The United States wants to put more pressure on the Burmese junta

“There is general recognition that the regime needs to feel more pressure,” Derek Chollet, adviser to the US State Department, told AFP.

He notably pointed to the bombardment of a school which killed at least 11 children a few days ago, as well as the execution in July of four political prisoners by the junta which took power in February 2021.

This adviser has, on the sidelines of the UN General Assembly in New York, discussed this week with other governments and with representatives of the “government of national unity” composed of members of the party of the detained former leader Aung San Suu Kyi.
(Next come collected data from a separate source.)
-- ==== Sys2Proof/Safety.lean ====
section
/-! DEFINITION. The terms claims are made in: the invariant of memory, what stands where, what a step leaves alone, what
the spec lets each instruction write, the duties of software, and how a run ends. -/

namespace Sys2Proof.Machine

open Sys2Proof Host

/-! ## The invariant -/

/-- Memory is in canonical form and lists bytes of plain memory only (10_state.md R38). -/
abbrev State.Inv (s : State) : Prop :=
  s.mem.wf = true ∧ ∀ c ∈ s.mem, c.1 < 2 ^ 32 ∧ regionAt s.params.memMap c.1 = some .plain

/-! ## What stands where -/

/-- The access at an address is answered by plain memory. -/
abbrev PlainAt (s : State) (addr : Word) (w : Width) : Prop :=
  accessKind s.params.memMap (align addr w) w = some .plain

/-- The access at an address is answered by the environment. -/
abbrev IoAt (s : State) (addr : Word) (w : Width) : Prop :=
  accessKind s.params.memMap (align addr w) w = some .io

/-- The access at an address touches an unpopulated address. -/
abbrev UnmappedAt (s : State) (addr : Word) (w : Width) : Prop :=
  accessKind s.params.memMap (align addr w) w = none

/-- The bytes an access at an address touches hold the low bytes of `v`, little-endian (20_memory.md R51, R54). -/
abbrev StoredAt (s : State) (addr : Word) (w : Width) (v : Word) : Prop :=
  ∀ k < w.bytes, s.mem.read ((align addr w).toNat + k) = some (byteOfWord v k)

/-- A condition's test passes (30_encoding.md R92). -/
abbrev Holds (c : Cond) (s : State) : Prop := condHolds c s.sr = some true

/-- The check of 60_exceptions.md R236 takes no interrupt at the coming boundary. -/
abbrev Quiet (s : State) : Prop :=
  ¬ (s.sample.nmi = true ∧ s.iif = true) ∧ ¬ (s.sample.int0 = true ∧ s.sr.gie = true)

/-! ## What a step leaves alone -/

/-- Every byte of memory reads as before. -/
def SameMemory (s t : State) : Prop := ∀ a : Nat, t.mem.read a = s.mem.read a

/-- Every byte of memory outside those an access at `addr` touches reads as before. -/
def SameMemoryBut (s t : State) (addr : Word) (w : Width) : Prop :=
  ∀ a : Nat, a < (align addr w).toNat ∨ (align addr w).toNat + w.bytes ≤ a → t.mem.read a = s.mem.read a

/-- Every register reads as before. -/
def SameRegs (s t : State) : Prop := ∀ r : Reg, t.reg r = s.reg r

/-- Every register but one reads as before. -/
def SameRegsBut (s t : State) (d : Reg) : Prop := ∀ r : Reg, r ≠ d → t.reg r = s.reg r

/-- Every register but two reads as before. -/
def SameRegsBut2 (s t : State) (d e : Reg) : Prop := ∀ r : Reg, r ≠ d → r ≠ e → t.reg r = s.reg r

/-- IIF, the halted flag, the lines to come and the parameters are as before. -/
def SameControl (s t : State) : Prop :=
  t.iif = s.iif ∧ t.halted = s.halted ∧ t.lines = s.lines ∧ t.params = s.params

/-- The frame of an instruction that writes one register and the flags: the other registers, GIE, the pc, memory, the
record of device accesses and the control state are as before. -/
def AluFrame (s t : State) (d : Reg) : Prop :=
  SameRegsBut s t d ∧ t.sr.gie = s.sr.gie ∧ t.pc = s.pc ∧ SameMemory s t ∧ t.io = s.io ∧ SameControl s t

/-! ## What the spec lets each instruction write -/

/-- The instructions that write a bit of SR (10_state.md R30). -/
def writesSr : Instr → Bool
  | .orR _ _ _ => true
  | .orI _ _ _ => true
  | .andR _ _ _ => true
  | .andI _ _ _ => true
  | .xorR _ _ _ => true
  | .xorI _ _ _ => true
  | .addR _ _ _ => true
  | .addI _ _ _ => true
  | .adcR _ _ _ => true
  | .adcI _ _ _ => true
  | .subR _ _ _ => true
  | .subI _ _ _ => true
  | .rotlR _ _ _ => true
  | .rotlI _ _ _ => true
  | .rotrR _ _ _ => true
  | .rotrI _ _ _ => true
  | .shlR _ _ _ => true
  | .shlI _ _ _ => true
  | .shrR _ _ _ => true
  | .shrI _ _ _ => true
  | .ashrR _ _ _ => true
  | .ashrI _ _ _ => true
  | .cmpR _ _ => true
  | .cmpI _ _ => true
  | .moveR _ _ => false
  | .moveI _ _ => false
  | .moveToSrR _ => true
  | .moveToSrI _ => true
  | .moveFromSr _ => false
  | .loadbBase _ _ _ => false
  | .loadbAbs _ _ => false
  | .storebBase _ _ _ => false
  | .storebAbs _ _ => false
  | .loadhBase _ _ _ => false
  | .loadhAbs _ _ => false
  | .storehBase _ _ _ => false
  | .storehAbs _ _ => false
  | .loadBase _ _ _ => false
  | .loadAbs _ _ => false
  | .storeBase _ _ _ => false
  | .storeAbs _ _ => false
  | .pop _ => false
  | .push _ => false
  | .jpAddr _ _ => false
  | .jpReg _ _ => false
  | .callAddr _ _ => false
  | .callReg _ _ => false
  | .jr _ _ => false
  | .ret _ => false
  | .reti _ => true
  | .retn _ => false
  | .halt _ => false

/-- The instructions that write GIE (10_state.md R32). -/
def writesGie (i : Instr) : Prop :=
  (∃ r, i = .moveToSrR r) ∨ (∃ v, i = .moveToSrI v) ∨ (∃ c, i = .reti c)

/-- The registers an instruction may write: its destination (10_state.md R23), and R7 where it is used implicitly
(R22). -/
def writtenRegs : Instr → List Reg
  | .orR d _ _ => [d]
  | .orI d _ _ => [d]
  | .andR d _ _ => [d]
  | .andI d _ _ => [d]
  | .xorR d _ _ => [d]
  | .xorI d _ _ => [d]
  | .addR d _ _ => [d]
  | .addI d _ _ => [d]
  | .adcR d _ _ => [d]
  | .adcI d _ _ => [d]
  | .subR d _ _ => [d]
  | .subI d _ _ => [d]
  | .rotlR d _ _ => [d]
  | .rotlI d _ _ => [d]
  | .rotrR d _ _ => [d]
  | .rotrI d _ _ => [d]
  | .shlR d _ _ => [d]
  | .shlI d _ _ => [d]
  | .shrR d _ _ => [d]
  | .shrI d _ _ => [d]
  | .ashrR d _ _ => [d]
  | .ashrI d _ _ => [d]
  | .cmpR _ _ => []
  | .cmpI _ _ => []
  | .moveR d _ => [d]
  | .moveI d _ => [d]
  | .moveToSrR _ => []
  | .moveToSrI _ => []
  | .moveFromSr d => [d]
  | .loadbBase r _ _ => [r]
  | .loadbAbs r _ => [r]
  | .storebBase _ _ _ => []
  | .storebAbs _ _ => []
  | .loadhBase r _ _ => [r]
  | .loadhAbs r _ => [r]
  | .storehBase _ _ _ => []
  | .storehAbs _ _ => []
  | .loadBase r _ _ => [r]
  | .loadAbs r _ => [r]
  | .storeBase _ _ _ => []
  | .storeAbs _ _ => []
  | .pop r => [r, .r7]
  | .push _ => [.r7]
  | .jpAddr _ _ => []
  | .jpReg _ _ => []
  | .callAddr _ _ => [.r7]
  | .callReg _ _ => [.r7]
  | .jr _ _ => []
  | .ret _ => [.r7]
  | .reti _ => [.r7]
  | .retn _ => [.r7]
  | .halt _ => []

/-- The control transfers, which alone write the pc beyond the increment (10_state.md R25). -/
def writesPc : Instr → Bool
  | .orR _ _ _ => false
  | .orI _ _ _ => false
  | .andR _ _ _ => false
  | .andI _ _ _ => false
  | .xorR _ _ _ => false
  | .xorI _ _ _ => false
  | .addR _ _ _ => false
  | .addI _ _ _ => false
  | .adcR _ _ _ => false
  | .adcI _ _ _ => false
  | .subR _ _ _ => false
  | .subI _ _ _ => false
  | .rotlR _ _ _ => false
  | .rotlI _ _ _ => false
  | .rotrR _ _ _ => false
  | .rotrI _ _ _ => false
  | .shlR _ _ _ => false
  | .shlI _ _ _ => false
  | .shrR _ _ _ => false
  | .shrI _ _ _ => false
  | .ashrR _ _ _ => false
  | .ashrI _ _ _ => false
  | .cmpR _ _ => false
  | .cmpI _ _ => false
  | .moveR _ _ => false
  | .moveI _ _ => false
  | .moveToSrR _ => false
  | .moveToSrI _ => false
  | .moveFromSr _ => false
  | .loadbBase _ _ _ => false
  | .loadbAbs _ _ => false
  | .storebBase _ _ _ => false
  | .storebAbs _ _ => false
  | .loadhBase _ _ _ => false
  | .loadhAbs _ _ => false
  | .storehBase _ _ _ => false
  | .storehAbs _ _ => false
  | .loadBase _ _ _ => false
  | .loadAbs _ _ => false
  | .storeBase _ _ _ => false
  | .storeAbs _ _ => false
  | .pop _ => false
  | .push _ => false
  | .jpAddr _ _ => true
  | .jpReg _ _ => true
  | .callAddr _ _ => true
  | .callReg _ _ => true
  | .jr _ _ => true
  | .ret _ => true
  | .reti _ => true
  | .retn _ => true
  | .halt _ => false

/-- Where an instruction stores, and how much; none for those that store nothing (20_memory.md R58). A conditional CALL
whose test fails stores nothing. -/
def storeTarget (i : Instr) (s : State) : Option (Word × Width) :=
  match i with
  | .orR _ _ _ => none
  | .orI _ _ _ => none
  | .andR _ _ _ => none
  | .andI _ _ _ => none
  | .xorR _ _ _ => none
  | .xorI _ _ _ => none
  | .addR _ _ _ => none
  | .addI _ _ _ => none
  | .adcR _ _ _ => none
  | .adcI _ _ _ => none
  | .subR _ _ _ => none
  | .subI _ _ _ => none
  | .rotlR _ _ _ => none
  | .rotlI _ _ _ => none
  | .rotrR _ _ _ => none
  | .rotrI _ _ _ => none
  | .shlR _ _ _ => none
  | .shlI _ _ _ => none
  | .shrR _ _ _ => none
  | .shrI _ _ _ => none
  | .ashrR _ _ _ => none
  | .ashrI _ _ _ => none
  | .cmpR _ _ => none
  | .cmpI _ _ => none
  | .moveR _ _ => none
  | .moveI _ _ => none
  | .moveToSrR _ => none
  | .moveToSrI _ => none
  | .moveFromSr _ => none
  | .loadbBase _ _ _ => none
  | .loadbAbs _ _ => none
  | .storebBase _ b o => some (baseAddress s b o, .byte)
  | .storebAbs _ a => some (absAddress a, .byte)
  | .loadhBase _ _ _ => none
  | .loadhAbs _ _ => none
  | .storehBase _ b o => some (baseAddress s b o, .half)
  | .storehAbs _ a => some (absAddress a, .half)
  | .loadBase _ _ _ => none
  | .loadAbs _ _ => none
  | .storeBase _ b o => some (baseAddress s b o, .word)
  | .storeAbs _ a => some (absAddress a, .word)
  | .pop _ => none
  | .push _ => some (s.reg .r7 - 4#32, .word)
  | .jpAddr _ _ => none
  | .jpReg _ _ => none
  | .callAddr c _ => if condHolds c s.sr = some true then some (s.reg .r7 - 4#32, .word) else none
  | .callReg c _ => if condHolds c s.sr = some true then some (s.reg .r7 - 4#32, .word) else none
  | .jr _ _ => none
  | .ret _ => none
  | .reti _ => none
  | .retn _ => none
  | .halt _ => none

/-! ## The duties of software (70_reset_and_hazards.md R272, R273, R277) -/

/-- R7 is a multiple of 4 and the next push lands in plain memory (R272). -/
abbrev StackReady (s : State) : Prop :=
  s.reg .r7 &&& 3#32 = 0#32 ∧ PlainAt s (s.reg .r7 - 4#32) .word

/-- The word at address 8 is defined and is a word-aligned handler address (R273). -/
def VectorReady (s : State) : Prop :=
  PlainAt s int0VectorAddress .word ∧ ∃ h, StoredAt s int0VectorAddress .word h ∧ h &&& 3#32 = 0#32

/-- What software must have done before it sets GIE (70_reset_and_hazards.md R275). -/
def InterruptsReady (s : State) : Prop := StackReady s ∧ VectorReady s

/-! ## How a run ends (70_reset_and_hazards.md R279) -/

inductive RunEnd where
  /-- HALT has been executed: the state is final. -/
  | halted (s : State)
  /-- A model fault: the state is never final. -/
  | fault (f : Fault)
  /-- An instruction the model gives no meaning; no run ends so. -/
  | refused (r : Refusal)
  /-- Still going after the steps asked for. -/
  | running (s : State)
  deriving DecidableEq, Repr

/-- How a run of at most `k` steps ends. -/
def runEnd (k : Nat) (s : State) : RunEnd :=
  match k with
  | 0 => if s.halted then .halted s else .running s
  | n + 1 =>
    if s.halted then .halted s
    else
      match step s with
      | .next t => runEnd n t
      | .fault f => .fault f
      | .refused r => .refused r

end Sys2Proof.Machine
end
He also spoke remotely with armed groups of ethnic minorities.

He discussed with other countries a possible resolution in the Security Council but the efforts are at “an early stage”.

“We think it is important to try,” he added, noting however that we had to be “realistic” in the face of the veto power of Russia and China, allies of the Burmese military.
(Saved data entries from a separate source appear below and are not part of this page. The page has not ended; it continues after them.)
/-! ## Reset and the invariant -/

/-- 10_state.md R41, 70_reset_and_hazards.md R270: the pc, SR, IIF and the halted flag after reset. The first two clauses give
the default values, at `State.reset` and in the default parameters; the others say that the start of a run and a reset
of a running or halted machine (44_system.md R200) take the values of the parameter `RESET_STATE` (00_scope.md R7, 93 U16), whatever they are. Nothing is said of
the general registers (log 1). All but the entry point is the spec's decision D20, the halted flag D23. -/
def Obligations.ResetControlState : Prop :=
  (State.reset.pc = 0#32 ∧ State.reset.sr.toWord = 0#32 ∧ State.reset.iif = true ∧ State.reset.halted = false) ∧
  (defaultParams.resetState.pc = 0#32 ∧ defaultParams.resetState.sr.toWord = 0#32 ∧ defaultParams.resetState.iif = true) ∧
  (∀ (params : Config.Params) (image : List Host.Cell) (lines : Lines), InResetState params (boot params image lines)) ∧
  (∀ (image : List Host.Cell) (s : State), InResetState s.params (resetAgain image s))

/-- 70_reset_and_hazards.md R271, 45_assembler.md R216: before the first step memory holds the bytes of the image, and its
form is canonical. Two clauses are the model's own choices: that of two bytes an image gives for one address the last
counts (log 22), and that no other byte is defined (log 2). -/
def Obligations.BootMemoryIsImage : Prop :=
  ∀ (params : Config.Params) (image : List Host.Cell) (lines : Lines),
    (boot params image lines).mem.wf = true ∧
    (∀ a : Nat, (∀ b, (a, b) ∉ image) → (boot params image lines).mem.read a = none) ∧
    (∀ (before rest : List Host.Cell) (a : Nat) (b : Byte), image = before ++ (a, b) :: rest →
      (∀ c, (a, c) ∉ rest) → (boot params image lines).mem.read a = some b)

/-- The reset state meets the invariant of memory, and so does the start of a run (70_reset_and_hazards.md R279) from any
image of plain memory, whatever the parameters and the lines. -/
def Obligations.ResetMeetsInvariant : Prop :=
  State.reset.Inv ∧
  ∀ (params : Config.Params) (image : List Host.Cell) (lines : Lines),
    (∀ c ∈ image, c.1 < 2 ^ 32 ∧ regionAt params.memMap c.1 = some .plain) → (boot params image lines).Inv

/-- Every step keeps the invariant: memory stays in canonical form and lists bytes of plain memory only. -/
def Obligations.StepKeepsInvariant : Prop :=
  ∀ s t : State, s.Inv → step s = .next t → t.Inv

/-! ## The step -/

/-- 00_scope.md R11, 60_exceptions.md R236: a running machine that takes no interrupt and has a well-formed instruction's
word where it fetches runs that instruction, the pc past it. It fetches at its pc when that is aligned (20_memory.md R57),
and under the masking treatment of a misaligned pc, the model's parameter for U6 (log 11), at the aligned address. In
`IO_REGION` the word is the environment's answer (R52). That such a fetch is recorded with the aligned address (log 7) and
that the step uses one sample of the lines (log 8) are the model's choices. -/
def Obligations.StepRunsDecoded : Prop :=
  ∀ (s : State) (i : Instr) (w : Word), s.halted = false → Quiet s →
    (s.pc &&& 3#32 = 0#32 ∨ s.params.fetchMode = .mask) → decode s.params.opcodeMap w = .ok i →
    (PlainAt s s.pc .word → StoredAt s s.pc .word w →
      step s = exec i ({ s with pc := s.pc + 4#32, lines := s.lines.pass } : State)) ∧
    (IoAt s s.pc .word → w = Config.ioAnswer s.io (align s.pc .word) .word →
      step s = exec i ({ s with pc := s.pc + 4#32, lines := s.lines.pass,
                                io := s.io ++ [.read (align s.pc .word) .word w] } : State))

/-- 60_exceptions.md R244: a halted processor takes no interrupt and does nothing. The spec's decision D23. -/
def Obligations.HaltedStepChangesNothing : Prop :=
  ∀ s : State, s.halted = true → step s = .next s

/-- 20_memory.md R57: a fetch at a pc with non-zero low bits is a model fault, whatever stands in memory. The spec's
decision D12. -/
def Obligations.MisalignedFetchFaults : Prop :=
  ∀ s : State, s.halted = false → Quiet s → s.params.fetchMode = .fault → s.pc.toNat % 4 ≠ 0 →
    step s = .fault (.misalignedFetch s.pc)

/-- A fetch that meets an undefined byte of plain memory is a model fault with the lowest such byte's address
(70_reset_and_hazards.md R271; of the two treatments R271 offers the model takes this one, log 2), under the masking
treatment of a misaligned pc too (log 11). -/
def Obligations.UndefinedFetchFaults : Prop :=
  ∀ (s : State) (m : Word), s.halted = false → Quiet s → (s.pc.toNat % 4 = 0 ∨ s.params.fetchMode = .mask) →
    PlainAt s s.pc .word → FirstMissing s s.pc .word m → step s = .fault (.unwrittenRead m)

/-- 60_exceptions.md R239, R236, R237: a running machine with `NMI_LINE` and IIF at 1 takes NMI, whatever INT0 asks, the
stack in plain memory or in `IO_REGION`. That NMI comes first is the spec's decision D35 (R237). That an output event
carries the aligned address (log 7) and that the step uses one sample of the lines (log 8) are the model's choices. -/
def Obligations.NmiEntry : Prop :=
  ∀ s : State, s.halted = false → s.sample.nmi = true → s.iif = true →
    (PlainAt s (s.reg .r7 - 4#32) .word →
      ∃ t, step s = .next t ∧ EntersNmi s t ∧ StoredAt t (s.reg .r7 - 4#32) .word s.pc ∧
        SameMemoryBut s t (s.reg .r7 - 4#32) .word ∧ t.io = s.io) ∧
    (IoAt s (s.reg .r7 - 4#32) .word →
      ∃ t, step s = .next t ∧ EntersNmi s t ∧ SameMemory s t ∧
        t.io = s.io ++ [.write (align (s.reg .r7 - 4#32) .word) .word s.pc])

/-- 60_exceptions.md R238: a running machine with `INT0_LINE` and GIE at 1 and no NMI to take takes INT0: the push, in plain
memory or in `IO_REGION`, and then the pc from the vector word at 8, in plain memory (as the push left it) or in
`IO_REGION`. That the accesses in `IO_REGION` are recorded, with the aligned address (log 7), and that the step uses one
sample of the lines (log 8) are the model's choices. Where the vector read stops, see `UnmappedAccessesFault` and
`UndefinedReadsFault`. -/
def Obligations.Int0Entry : Prop :=
  ∀ (s : State) (h : Word), TakesInt0 s →
    (PlainAt s (s.reg .r7 - 4#32) .word → PlainAt s 8#32 .word →
      (if align (s.reg .r7 - 4#32) .word = 8#32 then h = s.pc else StoredAt s 8#32 .word h) →
      ∃ t, step s = .next t ∧ EntersInt0 s t h ∧ StoredAt t (s.reg .r7 - 4#32) .word s.pc ∧
        SameMemoryBut s t (s.reg .r7 - 4#32) .word ∧ t.io = s.io) ∧
    (IoAt s (s.reg .r7 - 4#32) .word → PlainAt s 8#32 .word → StoredAt s 8#32 .word h →
      ∃ t, step s = .next t ∧ EntersInt0 s t h ∧ SameMemory s t ∧
        t.io = s.io ++ [.write (align (s.reg .r7 - 4#32) .word) .word s.pc]) ∧
    (PlainAt s (s.reg .r7 - 4#32) .word → IoAt s 8#32 .word → h = Config.ioAnswer s.io 8#32 .word →
      ∃ t, step s = .next t ∧ EntersInt0 s t h ∧ StoredAt t (s.reg .r7 - 4#32) .word s.pc ∧
        SameMemoryBut s t (s.reg .r7 - 4#32) .word ∧ t.io = s.io ++ [.read 8#32 .word h]) ∧
    (IoAt s (s.reg .r7 - 4#32) .word → IoAt s 8#32 .word →
      h = Config.ioAnswer (s.io ++ [.write (align (s.reg .r7 - 4#32) .word) .word s.pc]) 8#32 .word →
      ∃ t, step s = .next t ∧ EntersInt0 s t h ∧ SameMemory s t ∧
        t.io = s.io ++ [.write (align (s.reg .r7 - 4#32) .word) .word s.pc, .read 8#32 .word h])

/-- 60_exceptions.md R238, 44_system.md R202: RETI right after INT0 entry resumes the interrupted program: its pc, its
registers, its flags, with GIE set, and no byte changed but the stack word. The stack is in plain memory: one in
`IO_REGION` need not give the pc back, its word being the environment's answer (20_memory.md R65). -/
def Obligations.Int0EntryThenReti : Prop :=
  ∀ s t : State, enterInterrupt s .int0 = .ok t → s.sr.gie = true → PlainAt s (s.reg .r7 - 4#32) .word →
    ∃ u, exec (.reti .always) t = .next u ∧ u.pc = s.pc ∧ SameRegs s u ∧ u.sr = s.sr ∧ u.iif = s.iif ∧
      SameMemoryBut s u (s.reg .r7 - 4#32) .word ∧ u.halted = s.halted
The Security Council held a closed meeting on Burma last week.

Derek Chollet on the other hand insisted to other governments that “we should not lend any credibility” to the elections the junta is planning for August 2023. “I told them that we see no chance of these elections being free and just”.

Earlier in the day, Thomas Andrews, United Nations special rapporteur on the situation of human rights in Burma, had estimated that Burma was preparing “rigged” elections, denouncing “fraud”.

After a decade of democracy, Burma descended into bloody conflict after the military overthrew the civilian government of Aung San Suu Kyi in a February 2021 coup.